* Required work
Look through the listing below, find every line with the string "sent", and copy it.
(Listed entries Opens)
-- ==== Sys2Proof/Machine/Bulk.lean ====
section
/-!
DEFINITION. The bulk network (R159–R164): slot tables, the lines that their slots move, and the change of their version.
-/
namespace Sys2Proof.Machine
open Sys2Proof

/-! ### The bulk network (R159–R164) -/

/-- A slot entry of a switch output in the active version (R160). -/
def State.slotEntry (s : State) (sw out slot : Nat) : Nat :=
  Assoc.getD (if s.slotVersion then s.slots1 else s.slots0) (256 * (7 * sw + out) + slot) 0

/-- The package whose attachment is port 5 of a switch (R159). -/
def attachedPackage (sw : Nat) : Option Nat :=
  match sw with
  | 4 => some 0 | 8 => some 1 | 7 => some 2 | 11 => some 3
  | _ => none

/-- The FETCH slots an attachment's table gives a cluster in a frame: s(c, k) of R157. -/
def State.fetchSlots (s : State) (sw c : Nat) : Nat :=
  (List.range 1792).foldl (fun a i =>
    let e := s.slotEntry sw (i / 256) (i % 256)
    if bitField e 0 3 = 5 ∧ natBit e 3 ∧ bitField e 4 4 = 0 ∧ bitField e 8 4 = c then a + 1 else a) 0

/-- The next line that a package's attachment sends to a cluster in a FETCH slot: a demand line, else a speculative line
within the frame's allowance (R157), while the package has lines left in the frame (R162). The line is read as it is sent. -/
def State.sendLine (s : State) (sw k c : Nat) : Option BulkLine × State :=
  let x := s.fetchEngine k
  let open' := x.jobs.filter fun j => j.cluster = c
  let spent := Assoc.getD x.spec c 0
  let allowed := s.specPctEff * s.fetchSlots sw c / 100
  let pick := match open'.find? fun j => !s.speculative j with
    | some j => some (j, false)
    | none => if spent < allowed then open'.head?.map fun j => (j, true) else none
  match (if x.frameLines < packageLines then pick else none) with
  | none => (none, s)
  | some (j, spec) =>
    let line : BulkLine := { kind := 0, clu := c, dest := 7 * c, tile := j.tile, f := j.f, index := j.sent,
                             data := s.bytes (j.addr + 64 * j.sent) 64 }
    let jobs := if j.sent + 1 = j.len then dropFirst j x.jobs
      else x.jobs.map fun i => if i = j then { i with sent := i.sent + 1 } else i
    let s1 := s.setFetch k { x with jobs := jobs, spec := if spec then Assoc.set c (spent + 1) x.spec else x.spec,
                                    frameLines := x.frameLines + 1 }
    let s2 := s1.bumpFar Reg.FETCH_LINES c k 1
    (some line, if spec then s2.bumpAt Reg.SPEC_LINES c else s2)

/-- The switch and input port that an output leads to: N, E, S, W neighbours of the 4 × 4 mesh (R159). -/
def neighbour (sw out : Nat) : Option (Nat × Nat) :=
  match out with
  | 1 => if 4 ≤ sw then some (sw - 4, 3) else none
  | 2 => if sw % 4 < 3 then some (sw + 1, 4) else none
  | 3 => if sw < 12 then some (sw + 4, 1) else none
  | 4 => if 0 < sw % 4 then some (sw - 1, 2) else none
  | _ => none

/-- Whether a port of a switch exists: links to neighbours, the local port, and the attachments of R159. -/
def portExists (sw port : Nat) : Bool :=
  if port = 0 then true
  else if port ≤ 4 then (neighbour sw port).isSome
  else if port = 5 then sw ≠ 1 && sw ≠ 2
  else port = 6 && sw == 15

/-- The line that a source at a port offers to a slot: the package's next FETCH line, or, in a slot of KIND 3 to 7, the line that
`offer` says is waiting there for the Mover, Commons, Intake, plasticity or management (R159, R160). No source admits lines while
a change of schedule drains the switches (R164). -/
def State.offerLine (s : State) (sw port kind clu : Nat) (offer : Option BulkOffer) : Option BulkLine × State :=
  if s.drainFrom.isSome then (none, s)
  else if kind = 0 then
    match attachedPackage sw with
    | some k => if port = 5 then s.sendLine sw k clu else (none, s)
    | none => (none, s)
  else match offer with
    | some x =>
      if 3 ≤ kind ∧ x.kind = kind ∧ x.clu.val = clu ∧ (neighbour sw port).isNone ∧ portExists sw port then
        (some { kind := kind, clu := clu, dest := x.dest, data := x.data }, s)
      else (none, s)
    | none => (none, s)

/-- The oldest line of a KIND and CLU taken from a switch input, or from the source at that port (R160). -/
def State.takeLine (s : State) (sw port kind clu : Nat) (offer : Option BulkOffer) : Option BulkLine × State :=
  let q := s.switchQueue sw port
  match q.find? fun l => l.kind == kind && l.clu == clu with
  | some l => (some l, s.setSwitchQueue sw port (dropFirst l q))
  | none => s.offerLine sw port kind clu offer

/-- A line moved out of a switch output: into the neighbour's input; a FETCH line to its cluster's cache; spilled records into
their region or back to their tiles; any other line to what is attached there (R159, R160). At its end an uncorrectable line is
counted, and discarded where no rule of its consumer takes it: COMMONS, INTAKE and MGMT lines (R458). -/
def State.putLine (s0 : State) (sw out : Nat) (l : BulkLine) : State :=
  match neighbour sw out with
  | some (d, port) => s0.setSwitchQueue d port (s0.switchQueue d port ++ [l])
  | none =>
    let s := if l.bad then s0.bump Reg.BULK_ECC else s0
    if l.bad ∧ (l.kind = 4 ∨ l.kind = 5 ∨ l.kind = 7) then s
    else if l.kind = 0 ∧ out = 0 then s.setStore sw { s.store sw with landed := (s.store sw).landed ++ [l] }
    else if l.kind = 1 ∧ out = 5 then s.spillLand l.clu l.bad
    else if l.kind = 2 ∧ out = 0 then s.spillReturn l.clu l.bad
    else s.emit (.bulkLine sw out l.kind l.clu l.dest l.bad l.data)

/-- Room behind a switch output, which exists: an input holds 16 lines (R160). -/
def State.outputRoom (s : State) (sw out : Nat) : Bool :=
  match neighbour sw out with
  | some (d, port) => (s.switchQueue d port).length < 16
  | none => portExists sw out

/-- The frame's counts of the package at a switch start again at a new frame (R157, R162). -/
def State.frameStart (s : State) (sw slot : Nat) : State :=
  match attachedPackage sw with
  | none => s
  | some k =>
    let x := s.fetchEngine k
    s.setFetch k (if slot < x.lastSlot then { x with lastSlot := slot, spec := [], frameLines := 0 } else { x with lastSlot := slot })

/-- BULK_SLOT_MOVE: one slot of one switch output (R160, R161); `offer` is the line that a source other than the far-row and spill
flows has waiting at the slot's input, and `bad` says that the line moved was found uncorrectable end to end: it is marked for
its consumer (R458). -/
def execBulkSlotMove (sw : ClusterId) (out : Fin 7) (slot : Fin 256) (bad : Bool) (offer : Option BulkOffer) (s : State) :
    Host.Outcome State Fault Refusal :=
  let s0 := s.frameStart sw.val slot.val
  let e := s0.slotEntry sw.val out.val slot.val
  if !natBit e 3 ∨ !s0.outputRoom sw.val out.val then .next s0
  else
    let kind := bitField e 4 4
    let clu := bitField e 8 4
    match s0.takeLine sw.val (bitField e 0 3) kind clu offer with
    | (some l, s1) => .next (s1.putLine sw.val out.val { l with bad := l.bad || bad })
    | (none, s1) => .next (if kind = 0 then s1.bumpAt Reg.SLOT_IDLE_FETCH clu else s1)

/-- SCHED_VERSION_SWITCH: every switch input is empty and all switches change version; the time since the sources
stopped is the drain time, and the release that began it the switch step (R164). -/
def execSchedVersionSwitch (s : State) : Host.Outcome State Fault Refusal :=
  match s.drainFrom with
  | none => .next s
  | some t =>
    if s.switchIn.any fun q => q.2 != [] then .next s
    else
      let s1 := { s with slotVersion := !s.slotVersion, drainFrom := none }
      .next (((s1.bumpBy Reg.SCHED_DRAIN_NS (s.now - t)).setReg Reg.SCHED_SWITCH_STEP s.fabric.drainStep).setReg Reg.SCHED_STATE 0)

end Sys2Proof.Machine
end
(Listed entries Closes)
* Written reply
within the frame's allowance (R157), while the package has lines left in the frame (R162). The line is read as it is sent. -/
    let line : BulkLine := { kind := 0, clu := c, dest := 7 * c, tile := j.tile, f := j.f, index := j.sent,
                             data := s.bytes (j.addr + 64 * j.sent) 64 }
    let jobs := if j.sent + 1 = j.len then dropFirst j x.jobs
      else x.jobs.map fun i => if i = j then { i with sent := i.sent + 1 } else i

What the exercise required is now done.